** Listed records follows **

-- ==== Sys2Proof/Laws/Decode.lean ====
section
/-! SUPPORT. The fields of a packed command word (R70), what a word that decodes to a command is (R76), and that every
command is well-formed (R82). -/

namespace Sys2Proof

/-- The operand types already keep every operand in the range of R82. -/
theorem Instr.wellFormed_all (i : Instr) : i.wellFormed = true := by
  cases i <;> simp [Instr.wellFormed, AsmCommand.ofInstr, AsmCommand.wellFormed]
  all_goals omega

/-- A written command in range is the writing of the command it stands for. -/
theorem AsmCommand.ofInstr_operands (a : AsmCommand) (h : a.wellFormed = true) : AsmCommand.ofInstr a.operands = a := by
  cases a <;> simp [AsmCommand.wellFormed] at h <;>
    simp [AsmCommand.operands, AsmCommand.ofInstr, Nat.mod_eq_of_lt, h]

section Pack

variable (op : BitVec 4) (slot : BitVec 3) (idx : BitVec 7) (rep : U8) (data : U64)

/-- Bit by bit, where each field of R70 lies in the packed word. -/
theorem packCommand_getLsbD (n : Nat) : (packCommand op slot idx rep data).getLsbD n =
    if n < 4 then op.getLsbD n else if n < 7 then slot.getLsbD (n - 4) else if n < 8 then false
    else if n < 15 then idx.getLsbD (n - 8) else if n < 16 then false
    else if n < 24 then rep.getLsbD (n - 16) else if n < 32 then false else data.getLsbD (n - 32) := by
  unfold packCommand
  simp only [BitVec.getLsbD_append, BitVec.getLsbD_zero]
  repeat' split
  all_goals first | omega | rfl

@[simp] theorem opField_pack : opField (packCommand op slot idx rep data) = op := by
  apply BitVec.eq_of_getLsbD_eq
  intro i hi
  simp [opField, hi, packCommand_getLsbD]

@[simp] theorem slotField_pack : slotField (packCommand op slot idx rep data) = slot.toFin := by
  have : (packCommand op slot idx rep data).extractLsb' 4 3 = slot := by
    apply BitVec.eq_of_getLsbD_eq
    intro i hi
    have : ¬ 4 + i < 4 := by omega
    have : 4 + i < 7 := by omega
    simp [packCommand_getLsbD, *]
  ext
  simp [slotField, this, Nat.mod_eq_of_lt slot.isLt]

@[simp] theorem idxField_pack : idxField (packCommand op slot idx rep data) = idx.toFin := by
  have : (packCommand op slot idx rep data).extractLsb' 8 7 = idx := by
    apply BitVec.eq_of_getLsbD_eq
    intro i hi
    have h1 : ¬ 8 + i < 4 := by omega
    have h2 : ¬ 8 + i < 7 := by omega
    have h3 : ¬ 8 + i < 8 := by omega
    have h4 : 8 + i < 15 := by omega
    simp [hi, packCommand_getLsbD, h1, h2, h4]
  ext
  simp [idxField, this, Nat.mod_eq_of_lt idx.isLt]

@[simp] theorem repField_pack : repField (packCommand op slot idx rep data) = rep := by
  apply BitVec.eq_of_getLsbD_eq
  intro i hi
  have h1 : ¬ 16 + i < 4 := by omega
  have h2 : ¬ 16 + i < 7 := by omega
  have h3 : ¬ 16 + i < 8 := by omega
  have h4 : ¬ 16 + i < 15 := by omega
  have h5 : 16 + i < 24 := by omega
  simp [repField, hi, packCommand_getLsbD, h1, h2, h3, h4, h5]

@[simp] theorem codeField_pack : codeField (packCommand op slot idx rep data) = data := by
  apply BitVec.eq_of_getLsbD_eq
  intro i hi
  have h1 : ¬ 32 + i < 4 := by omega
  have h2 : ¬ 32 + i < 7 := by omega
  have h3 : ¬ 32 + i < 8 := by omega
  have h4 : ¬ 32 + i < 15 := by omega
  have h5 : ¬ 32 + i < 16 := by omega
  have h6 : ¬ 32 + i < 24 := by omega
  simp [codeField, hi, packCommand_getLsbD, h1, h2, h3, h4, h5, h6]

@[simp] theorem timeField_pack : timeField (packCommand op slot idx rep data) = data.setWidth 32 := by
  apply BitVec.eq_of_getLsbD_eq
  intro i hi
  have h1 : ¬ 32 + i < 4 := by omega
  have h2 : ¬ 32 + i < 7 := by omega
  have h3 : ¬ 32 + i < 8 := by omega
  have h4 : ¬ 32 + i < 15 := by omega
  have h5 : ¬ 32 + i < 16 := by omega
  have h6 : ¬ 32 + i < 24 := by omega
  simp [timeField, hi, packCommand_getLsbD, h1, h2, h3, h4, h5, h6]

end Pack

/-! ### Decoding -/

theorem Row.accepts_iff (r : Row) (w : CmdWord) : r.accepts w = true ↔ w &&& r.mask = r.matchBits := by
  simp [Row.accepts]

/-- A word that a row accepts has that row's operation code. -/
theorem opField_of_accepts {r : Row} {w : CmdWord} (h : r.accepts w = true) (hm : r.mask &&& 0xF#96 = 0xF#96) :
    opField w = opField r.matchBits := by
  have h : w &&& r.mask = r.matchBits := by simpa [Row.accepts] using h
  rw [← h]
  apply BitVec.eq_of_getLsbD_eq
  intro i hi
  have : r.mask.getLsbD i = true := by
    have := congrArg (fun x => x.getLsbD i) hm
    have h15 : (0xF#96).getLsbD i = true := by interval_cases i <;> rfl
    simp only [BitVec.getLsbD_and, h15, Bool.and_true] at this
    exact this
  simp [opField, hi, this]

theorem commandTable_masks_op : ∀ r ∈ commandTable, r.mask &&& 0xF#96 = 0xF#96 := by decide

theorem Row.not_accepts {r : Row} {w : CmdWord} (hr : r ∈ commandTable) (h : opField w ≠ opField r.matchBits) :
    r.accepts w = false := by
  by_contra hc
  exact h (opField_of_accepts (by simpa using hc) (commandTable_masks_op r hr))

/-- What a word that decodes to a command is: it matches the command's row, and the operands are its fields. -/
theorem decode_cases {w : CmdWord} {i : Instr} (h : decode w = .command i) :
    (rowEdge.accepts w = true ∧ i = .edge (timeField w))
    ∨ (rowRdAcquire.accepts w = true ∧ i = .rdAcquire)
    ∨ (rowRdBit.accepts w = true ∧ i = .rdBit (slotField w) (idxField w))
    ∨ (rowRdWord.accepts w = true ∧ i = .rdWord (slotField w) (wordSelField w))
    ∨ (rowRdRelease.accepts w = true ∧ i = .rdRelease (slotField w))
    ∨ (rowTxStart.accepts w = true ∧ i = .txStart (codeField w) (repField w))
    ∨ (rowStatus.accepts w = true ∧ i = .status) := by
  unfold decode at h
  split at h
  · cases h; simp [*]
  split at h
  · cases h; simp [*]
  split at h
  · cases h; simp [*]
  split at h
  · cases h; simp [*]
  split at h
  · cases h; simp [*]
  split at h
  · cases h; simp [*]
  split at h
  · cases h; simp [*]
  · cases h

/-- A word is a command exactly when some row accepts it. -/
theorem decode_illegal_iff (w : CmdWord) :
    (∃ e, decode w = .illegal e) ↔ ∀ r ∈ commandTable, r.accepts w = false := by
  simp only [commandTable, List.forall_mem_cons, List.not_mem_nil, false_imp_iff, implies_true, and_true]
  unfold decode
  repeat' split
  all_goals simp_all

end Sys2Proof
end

** End of Listed records **

## Task instructions
Transcribe each line of the data exactly, skipping none.

## Response for this exercise
-- ==== Sys2Proof/Laws/Decode.lean ====
section
/-! SUPPORT. The fields of a packed command word (R70), what a word that decodes to a command is (R76), and that every
command is well-formed (R82). -/

namespace Sys2Proof

/-- The operand types already keep every operand in the range of R82. -/
theorem Instr.wellFormed_all (i : Instr) : i.wellFormed = true := by
  cases i <;> simp [Instr.wellFormed, AsmCommand.ofInstr, AsmCommand.wellFormed]
  all_goals omega

/-- A written command in range is the writing of the command it stands for. -/
theorem AsmCommand.ofInstr_operands (a : AsmCommand) (h : a.wellFormed = true) : AsmCommand.ofInstr a.operands = a := by
  cases a <;> simp [AsmCommand.wellFormed] at h <;>
    simp [AsmCommand.operands, AsmCommand.ofInstr, Nat.mod_eq_of_lt, h]

section Pack

variable (op : BitVec 4) (slot : BitVec 3) (idx : BitVec 7) (rep : U8) (data : U64)

/-- Bit by bit, where each field of R70 lies in the packed word. -/
theorem packCommand_getLsbD (n : Nat) : (packCommand op slot idx rep data).getLsbD n =
    if n < 4 then op.getLsbD n else if n < 7 then slot.getLsbD (n - 4) else if n < 8 then false
    else if n < 15 then idx.getLsbD (n - 8) else if n < 16 then false
    else if n < 24 then rep.getLsbD (n - 16) else if n < 32 then false else data.getLsbD (n - 32) := by
  unfold packCommand
  simp only [BitVec.getLsbD_append, BitVec.getLsbD_zero]
  repeat' split
  all_goals first | omega | rfl

@[simp] theorem opField_pack : opField (packCommand op slot idx rep data) = op := by
  apply BitVec.eq_of_getLsbD_eq
  intro i hi
  simp [opField, hi, packCommand_getLsbD]

@[simp] theorem slotField_pack : slotField (packCommand op slot idx rep data) = slot.toFin := by
  have : (packCommand op slot idx rep data).extractLsb' 4 3 = slot := by
    apply BitVec.eq_of_getLsbD_eq
    intro i hi
    have : ¬ 4 + i < 4 := by omega
    have : 4 + i < 7 := by omega
    simp [packCommand_getLsbD, *]
  ext
  simp [slotField, this, Nat.mod_eq_of_lt slot.isLt]

@[simp] theorem idxField_pack : idxField (packCommand op slot idx rep data) = idx.toFin := by
  have : (packCommand op slot idx rep data).extractLsb' 8 7 = idx := by
    apply BitVec.eq_of_getLsbD_eq
    intro i hi
    have h1 : ¬ 8 + i < 4 := by omega
    have h2 : ¬ 8 + i < 7 := by omega
    have h3 : ¬ 8 + i < 8 := by omega
    have h4 : 8 + i < 15 := by omega
    simp [hi, packCommand_getLsbD, h1, h2, h4]
  ext
  simp [idxField, this, Nat.mod_eq_of_lt idx.isLt]

@[simp] theorem repField_pack : repField (packCommand op slot idx rep data) = rep := by
  apply BitVec.eq_of_getLsbD_eq
  intro i hi
  have h1 : ¬ 16 + i < 4 := by omega
  have h2 : ¬ 16 + i < 7 := by omega
  have h3 : ¬ 16 + i < 8 := by omega
  have h4 : ¬ 16 + i < 15 := by omega
  have h5 : 16 + i < 24 := by omega
  simp [repField, hi, packCommand_getLsbD, h1, h2, h3, h4, h5]

@[simp] theorem codeField_pack : codeField (packCommand op slot idx rep data) = data := by
  apply BitVec.eq_of_getLsbD_eq
  intro i hi
  have h1 : ¬ 32 + i < 4 := by omega
  have h2 : ¬ 32 + i < 7 := by omega
  have h3 : ¬ 32 + i < 8 := by omega
  have h4 : ¬ 32 + i < 15 := by omega
  have h5 : ¬ 32 + i < 16 := by omega
  have h6 : ¬ 32 + i < 24 := by omega
  simp [codeField, hi, packCommand_getLsbD, h1, h2, h3, h4, h5, h6]

@[simp] theorem timeField_pack : timeField (packCommand op slot idx rep data) = data.setWidth 32 := by
  apply BitVec.eq_of_getLsbD_eq
  intro i hi
  have h1 : ¬ 32 + i < 4 := by omega
  have h2 : ¬ 32 + i < 7 := by omega
  have h3 : ¬ 32 + i < 8 := by omega
  have h4 : ¬ 32 + i < 15 := by omega
  have h5 : ¬ 32 + i < 16 := by omega
  have h6 : ¬ 32 + i < 24 := by omega
  simp [timeField, hi, packCommand_getLsbD, h1, h2, h3, h4, h5, h6]

end Pack

/-! ### Decoding -/

theorem Row.accepts_iff (r : Row) (w : CmdWord) : r.accepts w = true ↔ w &&& r.mask = r.matchBits := by
  simp [Row.accepts]

/-- A word that a row accepts has that row's operation code. -/
theorem opField_of_accepts {r : Row} {w : CmdWord} (h : r.accepts w = true) (hm : r.mask &&& 0xF#96 = 0xF#96) :
    opField w = opField r.matchBits := by
  have h : w &&& r.mask = r.matchBits := by simpa [Row.accepts] using h
  rw [← h]
  apply BitVec.eq_of_getLsbD_eq
  intro i hi
  have : r.mask.getLsbD i = true := by
    have := congrArg (fun x => x.getLsbD i) hm
    have h15 : (0xF#96).getLsbD i = true := by interval_cases i <;> rfl
    simp only [BitVec.getLsbD_and, h15, Bool.and_true] at this
    exact this
  simp [opField, hi, this]

theorem commandTable_masks_op : ∀ r ∈ commandTable, r.mask &&& 0xF#96 = 0xF#96 := by decide

theorem Row.not_accepts {r : Row} {w : CmdWord} (hr : r ∈ commandTable) (h : opField w ≠ opField r.matchBits) :
    r.accepts w = false := by
  by_contra hc
  exact h (opField_of_accepts (by simpa using hc) (commandTable_masks_op r hr))

/-- What a word that decodes to a command is: it matches the command's row, and the operands are its fields. -/
theorem decode_cases {w : CmdWord} {i : Instr} (h : decode w = .command i) :
    (rowEdge.accepts w = true ∧ i = .edge (timeField w))
    ∨ (rowRdAcquire.accepts w = true ∧ i = .rdAcquire)
    ∨ (rowRdBit.accepts w = true ∧ i = .rdBit (slotField w) (idxField w))
    ∨ (rowRdWord.accepts w = true ∧ i = .rdWord (slotField w) (wordSelField w))
    ∨ (rowRdRelease.accepts w = true ∧ i = .rdRelease (slotField w))
    ∨ (rowTxStart.accepts w = true ∧ i = .txStart (codeField w) (repField w))
    ∨ (rowStatus.accepts w = true ∧ i = .status) := by
  unfold decode at h
  split at h
  · cases h; simp [*]
  split at h
  · cases h; simp [*]
  split at h
  · cases h; simp [*]
  split at h
  · cases h; simp [*]
  split at h
  · cases h; simp [*]
  split at h
  · cases h; simp [*]
  split at h
  · cases h; simp [*]
  · cases h

/-- A word is a command exactly when some row accepts it. -/
theorem decode_illegal_iff (w : CmdWord) :
    (∃ e, decode w = .illegal e) ↔ ∀ r ∈ commandTable, r.accepts w = false := by
  simp only [commandTable, List.forall_mem_cons, List.not_mem_nil, false_imp_iff, implies_true, and_true]
  unfold decode
  repeat' split
  all_goals simp_all

end Sys2Proof
end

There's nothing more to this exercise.